In the earliest narration "about the warrior" and about the slaughter of the ilk on the Don "we do not find any mention of the name Sergius. At the same time, among the fallen on the battlefield is mentioned "Alexander Peresvit", although so far there is no indication that he was a monk. And the monk would hardly have been mentioned with the non-calendar name Peresvet.
The text of the poetic tale of the Mamai massacre, commonly referred to as "Zadonshchina," is much less often used to reconstruct the circumstances of the battle at the mouth of the Nepryadva. But it was here that Peresvet was first called “Chernets” and “Elders” - however, it was only in the later lists of the 17th century, who evidently had the influence of the “Tale of Mamayev’s Carnage”; before that, he is simply a “Bryansk boyar”. Oslyabya appears next to him - and also with a pagan, non-calendar name, which the monk could not call himself. According to the fair remark of the publishers, the appeal of Oslyab to Peresvet as a brother underlines that both of them are monks. However, the monastery, of which they allegedly served as the vows, is not called here.
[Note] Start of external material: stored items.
-- ==== Sys2Proof/Laws/KeptGreen.lean ====
section
/-! SUPPORT. Every operation keeps the law of the green weight, and what ties the records it rests on (R6, R57, R67, R123, R124). -/

namespace Sys2Proof.Laws.Green

set_option linter.all false
set_option maxHeartbeats 1000000

open Sys2Proof Sys2Proof.Machine

/-- The law of the green weight on the records it rests on. -/
structure GreenIs (ls : List Lot) (run : Vector KilnRun 6) (ld : Option Kiln) (belt fl pend : Option Nat) (q : List Kiln) : Prop where
  ascending : (ls.map (fun l => l.number)).Pairwise (· < ·)
  balanced : ∀ l ∈ ls, l.GreenBalanced
  fed : ∀ n, (fl = some n ∨ belt = some n ∨ pend = some n) → ∃ l ∈ ls, l.number = n ∧ l.state = .feeding
  loading : ∀ k : Kiln, ld = some k → run[k].state = .loading ∧
    ∃ r : ChargeRef, run[k].charge = some r ∧ belt = some r.lot ∧ ∀ l ∈ ls, l.number = r.lot → r.index < l.charges.length
  onlyLoading : ∀ k : Kiln, run[k].state = .loading → ld = some k
  queueStates : ∀ k ∈ q, (run[k]).Queued
  queueOnce : q.Nodup
/-- The law of a state, with the loading kiln named apart: it holds within an event also while that field is behind. -/
@[irreducible] def GreenFor (ld : Option Kiln) (s : State) : Prop :=
  GreenIs s.table.lots s.kilns.run ld s.feed.beltLot s.feed.feedLot s.feed.changeover.pending s.press.queue
variable {ld : Option Kiln}
theorem greenFor_def (ld : Option Kiln) (s : State) : GreenFor ld s = GreenIs s.table.lots s.kilns.run ld s.feed.beltLot s.feed.feedLot s.feed.changeover.pending s.press.queue := by unfold GreenFor; rfl
theorem greenFor_mk (a b c d e f g h i j k l) : GreenFor ld (State.mk a b c d e f g h i j k l) = GreenIs f.lots h.run ld g.beltLot g.feedLot g.changeover.pending j.queue := by unfold GreenFor; rfl
theorem greenFor_iff (s : State) : GreenFor s.feed.loading s ↔ s.GreenLaw := by
  constructor
  · intro h; rw [greenFor_def] at h; obtain ⟨a,b,c,d,e,f,g⟩ := h; exact ⟨a,b,c,d,e,f,g⟩
  · intro h; rw [greenFor_def]; obtain ⟨a,b,c,d,e,f,g⟩ := h; exact ⟨a,b,c,d,e,f,g⟩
The first mention of Sergius of Radonezh in connection with the Battle of Kulikovo is found in a lengthy chronicle story: two days before the battle, Dmitry Ivanovich allegedly “started reading from the holy abbot Sergia and from the holy elder blessing; not least the blessing was written to him, beat him from Totara:“ To Thou art go to my lord, and help God and the Holy Mother of God "11. We find in this story the name of Alexander Peresvet with a new clarification:" Byna bryarin Bryansky "12. But the name Oslyab is not here, as well as not I mean, Peresvet is now a monk.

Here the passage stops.